Stars are jewels, torches, flames, immortal nymphs adorning every region of the sky.[249] Heaven is made beautiful by their light, and the joy of the angels is expressed in their shining, as mortal joy shines forth in human eyes.[250] If the spirits in the fourth heaven are described as glowing suns,[251] the “splendours” that descend upon the golden ladder in the seventh, make Dante think that all the stars in the sky are gathered together there.[252]

The eyes of Beatrice shone brighter than stars;[253] light comes as from many stars in reading the sacred books;[254] faith gleams like a star in the sky;[255] and truth appears in a mind cleared of falsehood and error like the radiance of stars in a sky which has been wholly swept of cloud and mist by a north wind.

“Come rimane splendido e sereno L’emisperio dell’ aer, quando soffia Borea da quella guancia ond’ è più leno, Perchè si purga e risolve la roffia Che pria turbava, sì che il ciel ne ride Con le bellezze d’ogni sua paroffia: Così fec’ io, poi che mi provvide La Donna mia del suo risponder chiaro, E come stella in cielo il ver si vide.”[256]

Stars, as well as the sun, are used as symbols for the objects of Dante’s deepest reverence; for the Blessed Virgin is called “la viva stella,”[257] and the Final Vision in which the redeemed find their ultimate bliss is a Trinal Light seen as a single star:—

“O trina Luce, che in unica stella Scintillando a lor vista sì gli appaga, Guarda quaggiù alla nostra procella.”[258]

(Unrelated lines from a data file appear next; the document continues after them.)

-- ==== Sys2Proof/Word.lean ====
section
/-! DEFINITION. Values of SHA256_CORE (spec/00_scope.md R9): bytes, words and dwords, all unsigned bit vectors. -/

namespace Sys2Proof

/-- R9: "A *byte* is an integer in 0..255." -/
abbrev Byte := BitVec 8

/-- R9: "A *word* is an integer in 0..2^32-1." Addition on it is `+` of R10, modulo 2^32. -/
abbrev Word := BitVec 32

/-- R9: "A *dword* is an integer in 0..2^64-1." -/
abbrev Dword := BitVec 64

end Sys2Proof
end

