-- ==== Sys2Proof/Config.lean ====
section
/-! DEFINITION. What an implementation fixes for one instance (spec/00_scope.md R7). The model has no free value:
the spec leaves no result of any command open. The parameter is a field of State (`State.cfg`), written by nothing,
so that every statement over all states holds for every capacity (DESIGN CHOICE, log entry 6). N_INST is the number
of instances of a `Platform` (Machine/Platform.lean), at least 1 by its type. -/

namespace Sys2Proof

/-- R7: the open parameter of an instance. -/
structure Config where
  /-- `MSG_CAP`, the capacity of the message buffer in bytes, "any integer with 0 <= MSG_CAP". -/
  msgCap : Nat
deriving DecidableEq, Repr

/-- R7: "Default 2^61 - 1." -/
def Config.default : Config := ⟨2 ^ 61 - 1⟩

end Sys2Proof
end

The diurnal motion of the stars is referred to many times. As Dante watched the mystical procession in the Earthly Paradise, and saw one group follow in the footsteps of another across the flowers and the grass, he thought of the stately procession of stars which we see here by night, star following star across the sky.[259] Their movement marks for him the passage of time, as we see in the first sonnet of the Vita Nuova:—

“Già eran quasi ch’ atterzate l’ ore Del tempo che ogni stella è piu lucente.”[260]

and in the Inferno, where Virgil hastens Dante, saying that all the stars are sinking which were rising when he started on his long journey.[261]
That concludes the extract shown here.